In 2018 I wrote an account of the rise of the Third Reich through the voices of expatriate Americans living in Europe to tell the compelling story of how the soul of an entire society was captured by what was nothing less than rampant evil. It was an attempt to capture the experiences of those many Cassandras - many in the press - who saw the rot at the heart of the Nazi regime from the outset. It was published in the USA with the title Under a Darkening Sky and in the UK as The Rise of the Third Reich. Whilst I enjoyed researching and writing the book (I spent several months in Washington, some of it in the archives at NARA) the book was an expensive lesson in the reality that just because an agent/author/publisher thinks the subject is a good idea, the ultimate arbiter of a book’s worth is the book-buying public. The book sank like a stone, despite some nice reviews. I’ve no idea why. Perhaps it just didn’t hit the zeitgeist at that point in time. Perhaps it simply wasn’t good enough. I had taken the memoirs and diaries of 46 Americans and woven a narrative around the insidious rise of evil in the heart of a modern, European society. But no one seemed interested.
Could there have been a better way of telling this story? Perhaps by means of fiction? I’ve never felt that I have the imagination to write good fiction, but fortunately there are many historians who do. I am a fan of well-written historical fiction and consume bucket-loads, most nowadays by means of the miracle of Audible. My daily dog-walks have, over the years, transported me through every age and era of history, effortlessly, courtesy of the silky pens of the likes of writers like S.G. McLean, Jemahl Evans, Chris Lloyd, Iain Gale, Abir Mukherjee, Mark Ellis, Andrew Taylor, Vaseem Khan, Philip Kerr, Robert Harris and many others.

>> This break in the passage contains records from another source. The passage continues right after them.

/-- The first check that a WRITE fails, or 0. -/
def writeStatus (s : State) (path : Path) (k : Nat) (e : EntrySpec) (b : List Nat) : Nat :=
  let v := valOfBytes e.ty b
  if onField path && hostOnly k then 0x03
  else if e.acc = .ro then 0x03
  else if e.acc = .rwSvc && !inService s path then 0x06
  else if ¬ lengthFits e.ty b.length then 0x04
  else if k = 0x2D0401 ∧ rrLevel (valNat v) = 3 ∧ ¬ inService s path then 0x06
  else if !(tyOk e.ty v && rangeOk e.ty e.range v && layoutOk k v) then 0x05
  else if ¬ stateRuleOk s k v then 0x09
  else if isStored k e && !roomFor s k v then 0x0D
  else 0

/-- What must wait until the answer is out: a device reset, a removal. -/
def postOf (k n : Nat) : Nat :=
  if k = 0x2D0402 then n else if k = 0x200A02 ∧ n = 2 then 3 else 0

/-- A WRITE: every check, then its effect; one of a stored entry joins the batch and is answered once the batch is stored
(R455). -/
def doWrite (s : State) (path : Path) (p : Pdu) : State × Reply :=
  let k := pdKey p
  if ¬ indexKnown (pdIndex p) then (s, { status := 0x01 })
  else match specOf k with
    | none => (s, { status := 0x02 })
    | some e =>
      let c := writeStatus s path k e p.value
      if c ≠ 0 then (s, { status := c, st := entryState s k })
      else
        let v := valOfBytes e.ty p.value
        let s1 := applyWrite s (!onField path) k v
        if isStored k e then
          ({ s1 with th := { s1.th with batch := s1.th.batch ++ [(storeKey s k, v)] } }, { status := 0, st := entryState s1 k, later := true })
        else (s1, { status := 0, st := entryState s1 k, post := postOf k (valNat v) })

/-! ### Service requests (R452) -/

/-- Number of a path in faults and in 0x2002:02. -/
def pathNo (p : Path) : Nat := if onField p then 1 else 2

/-- The nonce of a path. -/
def setNonce (s : State) (path : Path) (n : Option Nat) : State :=
  { s with th := if onField path then { s.th with nonceField := n } else { s.th with nonceHost := n } }
def nonceOf (s : State) (path : Path) : Option Nat := if onField path then s.th.nonceField else s.th.nonceHost

/-- SERVICE_OPEN. -/
def doOpen (s : State) (path : Path) : State × Reply :=
  if s.th.session.isSome then (s, { status := 0x08 })
  else
    let n := Config.random s.th.randoms % 2 ^ 256
    (setNonce { s with th := { s.th with randoms := s.th.randoms + 1 } } path (some n), { status := 0, value := natLe 32 n })

/-- The root of R452: 0x2002:01 as written, or the factory's. -/
def serviceRoot (s : State) : List Nat := valBytes ((tget? s.dict 0x200201).getD (.bytes Config.serviceAnchor))

/-- SERVICE_PROOF, with what validating its chain and signature finds. -/
def doProof (s : State) (path : Path) (x : Proof) : State × Reply :=
  if s.th.session.isSome then (s, { status := 0x08 })
  else if (nonceOf s path).isSome ∧ x.nonce = nonceOf s path ∧ x.root = serviceRoot s then
    (setNonce { s with th := { s.th with session := some path } } path none, { status := 0 })
  else (raiseDev (setNonce s path none) 0xC008 srcThallus [(pathNo path, 16)], { status := 0x07 })

/-- SERVICE_CLOSE. -/
def doClose (s : State) (path : Path) : State × Reply :=
  if s.th.session.isNone then (s, { status := 0 })
  else if inService s path then ({ s with th := { s.th with session := none } }, { status := 0 })
  else (s, { status := 0x08 })

/-! ### The host mailbox (R449) -/

/-- Whether the mailbox serves the host. -/
def mailboxServes (s : State) : Bool := s.host.up && s.startup.hostReady && s.power.domain && s.th.serving

/-- Opcodes of Table 14-2. -/
def opKnown (op : Nat) : Bool := decide (1 ≤ op ∧ op ≤ 5)

/-- A header that the mailbox refuses: segmented, an unknown opcode, or bits that must be zero. -/
def mbBad (p : Pdu) : Bool :=
  pdSegmented p || !opKnown (pdOp p) || bits p.hdr 21 3 != 0 || bits p.hdr 48 8 != 0 || bits p.hdr 19 2 != 0

/-- A doorbell of the mailbox for a request that a row of the table takes. -/
def mailboxRow (s : State) (doorbell : Nat) (pdu : List Nat) (want : Pdu → Bool) (act : State → Path → Pdu → State × Reply) : State :=
  let p := parsePdu (padTo 8192 pdu)
  if ¬ mailboxServes s ∨ ¬ want p then s
  else if doorbell ≠ 1 ∨ s.th.mbStatus = 1 then bump s 0x200108 1
  else
    let s1 := { s with th := { s.th with mbRequest := pdu, ckRuns := true } }
    let x := if mbBad p then (s1, { status := 0x05 }) else act s1 .host p
    reply x.1 .host p x.2

/-! ### The field port (R440 to R451) -/

def frClass (f : Frame) : Nat := bits f.id 26 3
def frDst (f : Frame) : Nat := bits f.id 19 7
def frSrc (f : Frame) : Nat := bits f.id 12 7
def frTag (f : Frame) : Nat := bits f.id 0 12

/-- Whether the Thallus takes frames: powered, its firmware up, on the bus, and not in a node ID conflict (R447, R448). -/
def fieldHears (s : State) : Bool :=
  s.power.domain && s.startup.main != some 0 && s.startup.main != some 1 && !s.th.busOff && !s.th.conflict

/-- With no image that verifies, the Thallus serves the entries of Table 00-1 and those of the firmware update (R439), and
the service requests that the latter need. -/
def servesPdu (s : State) (p : Pdu) : Bool :=
  s.th.serving || decide (3 ≤ pdOp p) || pdIndex p == 0x0100 || pdIndex p == 0x0101 || pdKey p == 0x200005 || pdKey p == 0x200006

/-- A PDU that the filter discards (R451), with the check of Table 14-5 that it fails: 1 class, 2 destination, 3 opcode,
4 length, 5 rate. -/
def filterDrop (s : State) (node check : Nat) : State :=
  let s1 := bump s 0x200107 1
  if s.th.filterRaised then s1
  else raiseDev { s1 with th := { s1.th with filterRaised := true } } 0xC007 srcThallus [(node, 8), (Config.causeCode 0xC007 check, 8)]

/-- Frames of a second from one node, this one included, are at most 1,000. -/
def rateOk (s : State) (node : Nat) : Bool := decide (tgetD s.th.frameCount node 0 < 1000)
def countFrame (s : State) (node : Nat) : State := { s with th := { s.th with frameCount := tupd s.th.frameCount node 0 (· + 1), ckRuns := true } }

/-- The check of Table 14-5 that a request frame fails. -/
def filterCheck (s : State) (f : Frame) (p : Pdu) : Option Nat :=
  if frClass f ≠ 2 then some 1
  else if frDst f ≠ nodeId s ∧ ¬ (frDst f = 0 ∧ pdOp p = 1) then some 2
  else if ¬ opKnown (pdOp p) then some 3
  else if f.data.length < 8 ∨ 4096 < pdLength p ∨ (if pdSegmented p then ¬ (f.data.length = 64 ∧ 64 < pduBytes p) else f.data.length ≠ pduBytes p) then some 4
  else if ¬ rateOk s (frSrc f) then some 5
  else none

/-- Bytes that a MAC covers (R444): source node ID, counter, header, value. -/
def macInput (node : Nat) (p : Pdu) : List Nat := [node] ++ natLe 4 p.ctr ++ natLe 8 p.hdr ++ p.value

/-- Whether a request's MAC matches under the field key; none matches before a key is written. -/
def macOk (s : State) (node : Nat) (p : Pdu) : Bool :=
  match tget? s.dict 0x200105 with
  | some (.bytes key) => (hmac256 key (macInput node p)).take 16 == p.mac
  | _ => false

/-- The highest counter accepted from a node, or its floor (R445). -/
def counterFloor (s : State) (node : Nat) : Nat := max (tgetD s.th.topCounter node 0) (tgetD s.th.floors node 0)

/-- Requests that must be authenticated on the field port: WRITE, SERVICE_OPEN and SERVICE_PROOF (R444). -/
def mustAuth (p : Pdu) : Bool := decide (2 ≤ pdOp p ∧ pdOp p ≤ 4)

/-- Why a field request fails authentication: 1 none carried, 2 the MAC, 3 the counter. -/
def authBad (s : State) (node : Nat) (p : Pdu) : Option Nat :=
  if ¬ pdAuth p then (if mustAuth p then some 1 else none)
  else if ¬ macOk s node p then some 2
  else if p.ctr ≤ counterFloor s node then some 3
  else none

Thanks to my friend Nick Short, I’ve found another silky pen: that of Jane Thynne. Through her I think I’ve found the answer to my question as to whether there can be a good fictional telling of the story of the rise of Nazism. Her character Clara Vine, a half-German half British Berlin-based actress in the pay of the British Secret Intelligence Service, provides a brilliant fictional evocation of the Nazi years. I’m already hooked and I’m only in Book 2. Thank you, Nick and Jane!
Thank you for bringing your book to my notice. I have received delivery of it, and expect to enjoy it as much as I have Berlin Diary by Shirer and others on this theme.
But I am finding it difficult getting past the cover. Would you kindly inform me what type of airplane is in the photo. Try as I may, I can find no reference to any WWII fighter with a prop spinner bigger than the cowl (was the photo taken on Red Nose Day?), or an internally framed bubble perspex canopy in the style of a chook shed. Many thanks in advance.